**Directions**: The lines from the start of the data up to and including the one with "silence (n : Nat)" should be returned exactly, and nothing else.

**Records**:
-- ==== Sys2Proof/Syntax.lean ====
section
/-! DEFINITION. The command set CTE-CMD v1 (30_encoding.md rules R70 to R75): one constructor per row of
spec/opcode_table.json. -/

namespace Sys2Proof

/-- The four fixed frequencies, FSEL = 0 to 3 (30_encoding.md rule R72). -/
inductive Freq where
  | f770
  | f1000
  | f2000
  | f2500
  deriving DecidableEq, Repr

/-- A half cycle's polarity, POL = 0 and 1 (30_encoding.md rule R73). -/
inductive Polarity where
  | high
  | low
  deriving DecidableEq, Repr

/-- The nine commands of CTE-CMD v1 (30_encoding.md rule R75). `n` is the 24-bit sample count N of rule R74, `v` the bit V,
`d` the byte D. -/
inductive Instr where
  | tone (f : Freq) (n : Nat)
  | cycle (f : Freq)
  | half (f : Freq) (p : Polarity)
  | silence (n : Nat)
  | bit (v : Bool)
  | byte (d : Byte)
  | frameMeta
  | frameProg
  | encode
  deriving DecidableEq, Repr

end Sys2Proof
end

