-- ==== Sys2Proof/Machine/Framer.lean ====
section
/-! DEFINITION. The protocol framer's commands (42_framer.md): FRAME.META, FRAME.PROG, ENCODE. -/

namespace Sys2Proof.Machine

/-- The events of ENCODE after its validation: metadata segment, program segment, trailing silence (42_framer.md rule R139,
stages 2 to 4). -/
def encodeEvents (s : State) : List Event :=
  s.segment .metaSeg ++ s.segment .progSeg ++ callEvents s.cfg.amplitude trailCall

/-- FRAME.META (42_framer.md rule R136). -/
def execFrameMeta (s : State) : Host.Outcome State Fault Refusal :=
  .next (accept .frameMeta (validated s (s.segment .metaSeg)) s)

/-- FRAME.PROG (42_framer.md rule R138). -/
def execFrameProg (s : State) : Host.Outcome State Fault Refusal :=
  .next (accept .frameProg (validated s (s.segment .progSeg)) s)

/-- ENCODE (42_framer.md rule R139). -/
def execEncode (s : State) : Host.Outcome State Fault Refusal :=
  .next (accept .encode (validated s (encodeEvents s)) s)

end Sys2Proof.Machine
end

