-- ==== Sys2Proof/Machine/Step.lean ====
section
/-! DEFINITION. One step of the whole machine: the next action of the host or the sink, taken from the schedule, and what the
CTE does with it (10_state.md rules R20, R37; 20_memory.md rule R59). -/

namespace Sys2Proof.Machine

/-- A write of a word to CMD: decode is checked first (30_encoding.md rule R76, 60_exceptions.md rule R157 a). -/
def runCommand (w : Word) (s : State) : Host.Outcome State Fault Refusal :=
  match decode w with
  | .ok i => exec i s
  | .error _ => .next (acceptIllegal s)

/-- One step. With a scheduled action: the host's transaction, the reset, or a stream step at the levels the sink drives.
With none: a stream step at the levels the sink holds (log 1). -/
def step (s : State) : Host.Outcome State Fault Refusal :=
  match s.env with
  | [] => .next (streamStep (s.beginStep []))
  | .stream ready err :: rest => .next (streamStep ((s.beginStep rest).driveSink ready err))
  | .rst :: rest => .next (s.beginStep rest).takeReset
  | .bus tx :: rest =>
    match classify tx with
    | .command w => runCommand w ((s.beginStep rest).respond .okay none)
    | .access a => .next (perform (s.beginStep rest) a)

/-- The state in which the very next step accepts the command word `w`: the host's CMD write stands first in the schedule,
and the CTE is Idle so that the write is an accept (10_state.md rules R29, R37; log 12). -/
def State.withFetchWord (s : State) (nbits w : Nat) : State :=
  { s with
    mode := .idle
    pending := []
    env := hostCMD (tableWord nbits w) :: s.env }

end Sys2Proof.Machine
end

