-- ==== Sys2Proof/Machine/Core.lean ====
section
/-! DEFINITION. The machine as the host takes it. -/

/-- The CTE with its host and sink, as the interface of Host/Core.lean asks for it. -/
def Sys2Proof.core : Host.Core := { State := Sys2Proof.Machine.State, Fault := Sys2Proof.Machine.Fault, Refusal := Sys2Proof.Machine.Refusal, step := Sys2Proof.Machine.step, reset := Sys2Proof.Machine.State.reset }
end

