-- ==== Sys2Proof/Laws/Memory.lean ====
section
/-! SUPPORT. The program buffer's laws: a read after a write, every other byte kept, and the canonical form kept. -/

namespace Sys2Proof.Machine

/-- The buffer's addresses are 0x10000 to 0x1FFFF (20_memory.md rule R51). -/
theorem isBufAddr_iff (a : Nat) : isBufAddr a = true ↔ 65536 ≤ a ∧ a < 131072 := by
  unfold isBufAddr Config.bufBase Config.bufBytes
  rw [decide_eq_true_eq]

/-- A write is read back at its own address and at no other. -/
@[simp] theorem written_write (m : Memory) (a b : Nat) (v : Byte) :
    (m.write a v).written b = if b = a then some v else m.written b := by
  induction m with
  | nil => rfl
  | cons c m ih =>
    obtain ⟨x, u⟩ := c
    by_cases h1 : a < x
    · simp only [Memory.write, if_pos h1, Memory.written]
    · by_cases h2 : a = x
      · subst h2
        have hw : Memory.write ((a, u) :: m) a v = (a, v) :: m := by simp [Memory.write]
        rw [hw]
        simp only [Memory.written]
        split_ifs <;> rfl
      · simp only [Memory.write, if_neg h1, if_neg h2, Memory.written, ih]
        by_cases h3 : b = x
        · simp [h3, Ne.symm h2]
        · simp [h3]

/-- A write above a bound keeps the rest of the canonical form above it. -/
theorem wfAbove_write {m : Memory} {lo a : Nat} (v : Byte) (hm : m.wfAbove lo = true) (hlo : lo < a)
    (ha : isBufAddr a = true) : (m.write a v).wfAbove lo = true := by
  induction m generalizing lo with
  | nil => simp [Memory.write, Memory.wfAbove, hlo, ha]
  | cons c m ih =>
    obtain ⟨x, u⟩ := c
    simp only [Memory.wfAbove, Bool.and_eq_true, decide_eq_true_eq] at hm
    simp only [Memory.write]
    split_ifs with h1 h2
    · simp [Memory.wfAbove, hlo, ha, h1, hm]
    · subst h2
      simp [Memory.wfAbove, hlo, ha, hm]
    · have hx : x < a := by omega
      simp [Memory.wfAbove, hm, ih hm.2 hx]

/-- Writing a byte of the buffer keeps the canonical form. -/
theorem wf_write {m : Memory} {a : Nat} (v : Byte) (hm : m.wf = true) (ha : isBufAddr a = true) :
    (m.write a v).wf = true := by
  have h : 0 < a := by
    have := (isBufAddr_iff a).mp ha
    omega
  exact wfAbove_write v hm h ha

/-- The empty buffer is canonical. -/
@[simp] theorem wf_nil : Memory.wf [] = true := rfl

/-- The byte at an address depends on the written bytes and on the reset counter only. -/
theorem byteAt_congr {s t : State} (hb : t.buf = s.buf) (hr : t.resets = s.resets) (a : Nat) : t.byteAt a = s.byteAt a := by
  simp [State.byteAt, hb, hr]

/-- A stored byte changes only its own byte. -/
@[simp] theorem byteAt_storeByte (s : State) (a b : Nat) (v : Byte) :
    (s.storeByte a v).byteAt b = if b = a then v else s.byteAt b := by
  simp only [State.byteAt, State.storeByte_buf, State.storeByte_resets, written_write]
  split_ifs <;> rfl

/-- A stored word changes its own four bytes, the least significant at the lowest address. -/
@[simp] theorem byteAt_storeWord (s : State) (a b : Nat) (v : Word) :
    (s.storeWord a v).byteAt b =
      if b = a then v.extractLsb' 0 8
      else if b = a + 1 then v.extractLsb' 8 8
      else if b = a + 2 then v.extractLsb' 16 8
      else if b = a + 3 then v.extractLsb' 24 8
      else s.byteAt b := by
  simp only [State.byteAt, State.storeWord, written_write]
  split_ifs <;> first | rfl | omega

/-- Storing a byte of the buffer keeps the canonical form. -/
theorem wf_storeByte {s : State} {a : Nat} (v : Byte) (hm : s.buf.wf = true) (ha : isBufAddr a = true) :
    (s.storeByte a v).buf.wf = true := wf_write v hm ha

/-- Storing an aligned word of the buffer keeps the canonical form. -/
theorem wf_storeWord {s : State} {a : Nat} (v : Word) (hm : s.buf.wf = true) (ha : isBufAddr a = true) (h4 : a % 4 = 0) :
    (s.storeWord a v).buf.wf = true := by
  have hk : ∀ k < 4, isBufAddr (a + k) = true := by
    intro k hk
    rw [isBufAddr_iff] at ha ⊢
    omega
  exact wf_write _ (wf_write _ (wf_write _ (wf_write _ hm ha) (hk 1 (by omega))) (hk 2 (by omega))) (hk 3 (by omega))

end Sys2Proof.Machine
end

**The answer**:
-- ==== Sys2Proof/Syntax.lean ====
section
/-! DEFINITION. The command set CTE-CMD v1 (30_encoding.md rules R70 to R75): one constructor per row of
spec/opcode_table.json. -/

namespace Sys2Proof

/-- The four fixed frequencies, FSEL = 0 to 3 (30_encoding.md rule R72). -/
inductive Freq where
  | f770
  | f1000
  | f2000
  | f2500
  deriving DecidableEq, Repr

/-- A half cycle's polarity, POL = 0 and 1 (30_encoding.md rule R73). -/
inductive Polarity where
  | high
  | low
  deriving DecidableEq, Repr

/-- The nine commands of CTE-CMD v1 (30_encoding.md rule R75). `n` is the 24-bit sample count N of rule R74, `v` the bit V,
`d` the byte D. -/
inductive Instr where
  | tone (f : Freq) (n : Nat)
  | cycle (f : Freq)
  | half (f : Freq) (p : Polarity)
  | silence (n : Nat)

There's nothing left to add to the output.